Bell Curve The Law Talking Guy Raised by Republicans U.S. West
Well, he's kind of had it in for me ever since I accidentally ran over his dog. Actually, replace "accidentally" with "repeatedly," and replace "dog" with "son."

Thursday, November 05, 2009

Conventional Wisdom in Politics

So we keep hearing that VA and NJ always or often vote against the President's party in the subsequent year. At electoral-vote.com, they have a chart showing this happening 14 of 16 times since 1980. So let's push it further. Here are my thoughts:
1. If VA or NJ voted against the incumbent president's party but consistent with that state's vote in the previous year's presidential election, the election shows continuity, not a shift against the president's party.
2. Does it matter what happened before 1980? I don't see why 1980 is a cutoff for measuring unless we know something happened, or unless we with to hypothesize that some change must have happened in 1980.

Here are my expanded data:

Year Prior Pres Elect VA Vote Pres VA Gov NJ Vote Pres NJ Gov VA NJ
2009 D D* R D* R 2 2
2005 R R* D D D 2 1
2001 R R* D D D 2 1
1997 D R R D* D 1 0
1993 D R R D* R 1 2
1989 R R* D R* D 2 2
1985 R R* D R* R 2 0
1981 R R* D R* R 2 0
1977 D R R R D 1 -1
1973 R R* R R* D 0 2
1969 R R* D R* R 0 0
1965 D D* D D* D 0 0
1961 D R D D D -1 0

The coding is: 2 means state voted against incumbent president and changed its party preference from the previous election. 1 means the state voted agaisnt the incumbent president but consistent with its prior presidential electoral vote. 0 means it voted for the incumbent president, consistent with its prior presdential electoral vote. -1 means that it voted for the incumbent president and inconsistently with its prior state vote agaisnt that president.

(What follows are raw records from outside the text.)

-- ==== Sys2Proof/Word.lean ====
section
/-! DEFINITION. The word types of the hardware: 32-bit registers and addresses, 32-bit ARM words and
16-bit THUMB halfwords, bytes (00_scope.md R8, R10). Arithmetic on them is `BitVec`'s, modulo a power of two. -/

namespace Sys2Proof

/-- A 32-bit register value, address or ARM instruction word (R8). -/
abbrev Word := BitVec 32

/-- A 16-bit THUMB instruction halfword (R8). -/
abbrev Half := BitVec 16

/-- The addressable unit (R8). -/
abbrev Byte := BitVec 8

/-- A general register index, 0 to 15; 15 is the program counter (10_state.md R35). -/
abbrev RegIdx := BitVec 4

/-- A THUMB low-register field, naming R0 to R7 (10_state.md R37). -/
abbrev LowIdx := BitVec 3

end Sys2Proof
end

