/-- The word or halfword of an instruction (30_encoding.md sections 3 and 5). -/
def encode : Instr → Encoding
  | .armInvalidNvCondition raw => .arm raw
  | .armMul c s rd rn rs rm => .arm (encodeMultiply c 0#7 s rd rn rs rm)
  | .armMla c s rd rn rs rm => .arm (encodeMultiply c 1#7 s rd rn rs rm)
  | .armUndefinedMultiply raw => .arm raw
  | .armUmull c s hi lo rs rm => .arm (encodeMultiply c 4#7 s hi lo rs rm)
  | .armUmlal c s hi lo rs rm => .arm (encodeMultiply c 5#7 s hi lo rs rm)
  | .armSmull c s hi lo rs rm => .arm (encodeMultiply c 6#7 s hi lo rs rm)
  | .armSmlal c s hi lo rs rm => .arm (encodeMultiply c 7#7 s hi lo rs rm)
  | .armSwp c rn rd sbz rm => .arm (encodeSwap c false rn rd sbz rm)
  | .armSwpb c rn rd sbz rm => .arm (encodeSwap c true rn rd sbz rm)
  | .armUndefinedSwap raw => .arm raw
  | .armInvalidSignedStore raw => .arm raw
  | .armStrh c p u w rn rd off => .arm (encodeHalfword c p u w false 1#2 rn rd off)
  | .armLdrh c p u w rn rd off => .arm (encodeHalfword c p u w true 1#2 rn rd off)
  | .armLdrsb c p u w rn rd off => .arm (encodeHalfword c p u w true 2#2 rn rd off)
  | .armLdrsh c p u w rn rd off => .arm (encodeHalfword c p u w true 3#2 rn rd off)
  | .armBx c rn => .arm (c.code ++ 0x12FFF1#24 ++ rn)
  | .armMrs c i p rd sbz => .arm (c.code ++ 0#2 ++ bit i ++ 2#2 ++ bit p ++ 0xF#6 ++ rd ++ sbz)
  | .armMsr c p sbo src => .arm (c.code ++ 0#2 ++ bit src.isImm ++ 2#2 ++ bit p ++ 0x28#6 ++ sbo ++ src.bits)
  | .armInvalidMsrFull raw => .arm raw
  | .armInvalidPsrType raw => .arm raw
  | .armAnd c s rn rd op2 => .arm (encodeDp c 0#4 s rn rd op2)
  | .armEor c s rn rd op2 => .arm (encodeDp c 1#4 s rn rd op2)
  | .armSub c s rn rd op2 => .arm (encodeDp c 2#4 s rn rd op2)
  | .armRsb c s rn rd op2 => .arm (encodeDp c 3#4 s rn rd op2)
  | .armAdd c s rn rd op2 => .arm (encodeDp c 4#4 s rn rd op2)
  | .armAdc c s rn rd op2 => .arm (encodeDp c 5#4 s rn rd op2)
  | .armSbc c s rn rd op2 => .arm (encodeDp c 6#4 s rn rd op2)
  | .armRsc c s rn rd op2 => .arm (encodeDp c 7#4 s rn rd op2)
  | .armTst c rn rd op2 => .arm (encodeDp c 8#4 true rn rd op2)
  | .armTeq c rn rd op2 => .arm (encodeDp c 9#4 true rn rd op2)
  | .armCmp c rn rd op2 => .arm (encodeDp c 10#4 true rn rd op2)
  | .armCmn c rn rd op2 => .arm (encodeDp c 11#4 true rn rd op2)
  | .armOrr c s rn rd op2 => .arm (encodeDp c 12#4 s rn rd op2)
  | .armMov c s rn rd op2 => .arm (encodeDp c 13#4 s rn rd op2)
  | .armBic c s rn rd op2 => .arm (encodeDp c 14#4 s rn rd op2)
  | .armMvn c s rn rd op2 => .arm (encodeDp c 15#4 s rn rd op2)
  | .armUndefinedTransfer raw => .arm raw
  | .armStrt c u rn rd off => .arm (encodeSingle c false u false true false rn rd off)
  | .armLdrt c u rn rd off => .arm (encodeSingle c false u false true true rn rd off)
  | .armStrbt c u rn rd off => .arm (encodeSingle c false u true true false rn rd off)
  | .armLdrbt c u rn rd off => .arm (encodeSingle c false u true true true rn rd off)
  | .armStr c p u w rn rd off => .arm (encodeSingle c p u false w false rn rd off)
  | .armLdr c p u w rn rd off => .arm (encodeSingle c p u false w true rn rd off)
  | .armStrb c p u w rn rd off => .arm (encodeSingle c p u true w false rn rd off)
  | .armLdrb c p u w rn rd off => .arm (encodeSingle c p u true w true rn rd off)
  | .armStm c p u s w rn rlist => .arm (encodeBlock c p u s w false rn rlist)
  | .armLdm c p u s w rn rlist => .arm (encodeBlock c p u s w true rn rlist)
  | .armB c offset => .arm (c.code ++ 0xA#4 ++ offset)
  | .armBl c offset => .arm (c.code ++ 0xB#4 ++ offset)
  | .armUnsupportedDataTransfer raw => .arm raw
  | .armUnsupportedOperation raw => .arm raw
  | .armSwi c imm24 => .arm (c.code ++ 0xF#4 ++ imm24)
  | .thumbLslImm off5 rs rd => .thumb (encodeFive 0#5 off5 rs rd)
  | .thumbLsrImm off5 rs rd => .thumb (encodeFive 1#5 off5 rs rd)
  | .thumbAsrImm off5 rs rd => .thumb (encodeFive 2#5 off5 rs rd)
  | .thumbAddReg rn rs rd => .thumb (encodeThree 12#7 rn rs rd)
  | .thumbSubReg rn rs rd => .thumb (encodeThree 13#7 rn rs rd)
  | .thumbAddImm3 imm3 rs rd => .thumb (encodeThree 14#7 imm3 rs rd)
  | .thumbSubImm3 imm3 rs rd => .thumb (encodeThree 15#7 imm3 rs rd)
  | .thumbMovImm8 rd imm8 => .thumb (encodeByte 4#5 rd imm8)
  | .thumbCmpImm8 rd imm8 => .thumb (encodeByte 5#5 rd imm8)
  | .thumbAddImm8 rd imm8 => .thumb (encodeByte 6#5 rd imm8)
  | .thumbSubImm8 rd imm8 => .thumb (encodeByte 7#5 rd imm8)
  | .thumbAnd rs rd => .thumb (encodeT4 0#4 rs rd)
  | .thumbEor rs rd => .thumb (encodeT4 1#4 rs rd)
  | .thumbLslReg rs rd => .thumb (encodeT4 2#4 rs rd)
  | .thumbLsrReg rs rd => .thumb (encodeT4 3#4 rs rd)
  | .thumbAsrReg rs rd => .thumb (encodeT4 4#4 rs rd)
  | .thumbAdc rs rd => .thumb (encodeT4 5#4 rs rd)
  | .thumbSbc rs rd => .thumb (encodeT4 6#4 rs rd)
  | .thumbRorReg rs rd => .thumb (encodeT4 7#4 rs rd)
  | .thumbTst rs rd => .thumb (encodeT4 8#4 rs rd)
  | .thumbNeg rs rd => .thumb (encodeT4 9#4 rs rd)
  | .thumbCmpReg rs rd => .thumb (encodeT4 10#4 rs rd)
  | .thumbCmn rs rd => .thumb (encodeT4 11#4 rs rd)
  | .thumbOrr rs rd => .thumb (encodeT4 12#4 rs rd)
  | .thumbMul rs rd => .thumb (encodeT4 13#4 rs rd)
  | .thumbBic rs rd => .thumb (encodeT4 14#4 rs rd)
  | .thumbMvn rs rd => .thumb (encodeT4 15#4 rs rd)
  | .thumbInvalidHiAdd raw => .thumb raw
  | .thumbInvalidHiCmp raw => .thumb raw
  | .thumbInvalidHiMov raw => .thumb raw
  | .thumbInvalidBxH1 raw => .thumb raw
  | .thumbAddHi rs rd => .thumb (encodeT5 0#2 rs (field rd 3 1) (field rd 0 3))
  | .thumbCmpHi rs rd => .thumb (encodeT5 1#2 rs (field rd 3 1) (field rd 0 3))
  | .thumbMovHi rs rd => .thumb (encodeT5 2#2 rs (field rd 3 1) (field rd 0 3))
  | .thumbBx rs sbz => .thumb (encodeT5 3#2 rs 0#1 sbz)
  | .thumbLdrPc rd off => .thumb (encodeByte 9#5 rd (field off 2 8))
  | .thumbStrReg ro rb rd => .thumb (encodeThree 0x28#7 ro rb rd)
  | .thumbStrbReg ro rb rd => .thumb (encodeThree 0x2a#7 ro rb rd)
  | .thumbLdrReg ro rb rd => .thumb (encodeThree 0x2c#7 ro rb rd)
  | .thumbLdrbReg ro rb rd => .thumb (encodeThree 0x2e#7 ro rb rd)
  | .thumbStrhReg ro rb rd => .thumb (encodeThree 0x29#7 ro rb rd)
  | .thumbLdrhReg ro rb rd => .thumb (encodeThree 0x2d#7 ro rb rd)
  | .thumbLdsbReg ro rb rd => .thumb (encodeThree 0x2b#7 ro rb rd)
  | .thumbLdshReg ro rb rd => .thumb (encodeThree 0x2f#7 ro rb rd)
  | .thumbStrImm off rb rd => .thumb (encodeFive 12#5 (field off 2 5) rb rd)
  | .thumbLdrImm off rb rd => .thumb (encodeFive 13#5 (field off 2 5) rb rd)
  | .thumbStrbImm off rb rd => .thumb (encodeFive 14#5 off rb rd)
  | .thumbLdrbImm off rb rd => .thumb (encodeFive 15#5 off rb rd)
  | .thumbStrhImm off rb rd => .thumb (encodeFive 16#5 (field off 1 5) rb rd)
  | .thumbLdrhImm off rb rd => .thumb (encodeFive 17#5 (field off 1 5) rb rd)
  | .thumbStrSp rd off => .thumb (encodeByte 18#5 rd (field off 2 8))
  | .thumbLdrSp rd off => .thumb (encodeByte 19#5 rd (field off 2 8))
  | .thumbAddPc rd off => .thumb (encodeByte 20#5 rd (field off 2 8))
  | .thumbAddSp rd off => .thumb (encodeByte 21#5 rd (field off 2 8))
  | .thumbAdjustSp s m => .thumb (0xB0#8 ++ bit s ++ field m 2 7)
  | .thumbPush r rlist => .thumb (0x5A#7 ++ bit r ++ rlist)
  | .thumbPop r rlist => .thumb (0x5E#7 ++ bit r ++ rlist)
  | .thumbUndefined1011 raw => .thumb raw
  | .thumbStmia rb rlist => .thumb (encodeByte 24#5 rb rlist)
  | .thumbLdmia rb rlist => .thumb (encodeByte 25#5 rb rlist)
  | .thumbSwi imm8 => .thumb (0xDF#8 ++ imm8)
  | .thumbUndefinedCond14 raw => .thumb raw
  | .thumbBeq off => .thumb (encodeT16 0#4 off)
  | .thumbBne off => .thumb (encodeT16 1#4 off)
  | .thumbBcs off => .thumb (encodeT16 2#4 off)
  | .thumbBcc off => .thumb (encodeT16 3#4 off)
  | .thumbBmi off => .thumb (encodeT16 4#4 off)
  | .thumbBpl off => .thumb (encodeT16 5#4 off)
  | .thumbBvs off => .thumb (encodeT16 6#4 off)
  | .thumbBvc off => .thumb (encodeT16 7#4 off)
  | .thumbBhi off => .thumb (encodeT16 8#4 off)
  | .thumbBls off => .thumb (encodeT16 9#4 off)
  | .thumbBge off => .thumb (encodeT16 10#4 off)
  | .thumbBlt off => .thumb (encodeT16 11#4 off)
  | .thumbBgt off => .thumb (encodeT16 12#4 off)
  | .thumbBle off => .thumb (encodeT16 13#4 off)
  | .thumbB off => .thumb (0x1C#5 ++ field off 1 11)
  | .thumbUndefined11101 raw => .thumb raw
  | .thumbBlHigh off => .thumb (0x1E#5 ++ field off 12 11)
  | .thumbBlLow off => .thumb (0x1F#5 ++ field off 1 11)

What we see is (1) the pattern is not so strong as remarked and (2) it really only relates to a handful of elections.

3 comments:

Raised By Republicans said...

I think there is a much simpler explanation for all three of the election results this week. First, in NJ and VA, the incumbent party (Democratic Party) lost in the middle of a really really bad recession. That's not really a mystery in dire need of an explanation in my book. Second, in NY-23, the conservative vote was deeply split by the fight between the Conservative Party nominee and the Republican Party nominee with the Republican dropping out at the last minute and endorsing the Democratic Party nominee. Again, not a huge puzzle in need of a special explanation there either.

These three elections were just not that reflective of much other than fairly conventional expectations among political scientists about the effects of bad economic indicators on incumbent party success and the effect of partisan divisions within an ideological block on electoral success in a single member district system.

The Law Talking Guy said...

When you say a "simpler" explanation - simpler than what? The purpose of my post was largely to demonstrate that a supposed pattern in the voting of NJ and VA is substantially overstated in the press. I suppose you're agreeing that there is no pattern of that kind.

I think it is worth remembering this in the context of another bit of conventional wisdom - that the president's party always loses seats in Congress in midterm elections. These bits of wisdom are repeated as if they are alchemical rules. Of course, they are not. These "rules" are teased out of a relative handful of election that are equally well explained by more familiar rules.

Incidentally, I think NY23 is a bigger win for the Dems than the press is reporting. This is a Red district, through and through. If the Dem had won with 40% while the two non-D candidates split 30% each, I would be inclined to agree with the idea that this was a fluke. Actually, the Dem got nearly 50% - the same that close victors get in every close election. The results - 49% first, 45% 2d, 5.5% 3d - look like lots and lots of elections where 3d parties get up to 5% of the vote (usually split between 2 or 3 of them). What happened is that in a national race, the electorate voted FOR the President's party and AGAINST the naysayers.

I think the public largely believes that Obama promised he would "fix" the economy, and they still think he will. 2010 will be a referendum on whether he has. I suspect that the verdict by next summer will be that Obama has followed through.

Raised By Republicans said...

Simpler than the explanations you refer to as "conventional wisdom."

RE: 2010, I hope you are right about that. But I did notice that the African American and youth voter turnout in these elections this week was about half what it was in 2008. That's generally not good for Democrats but it is typical for off year elections.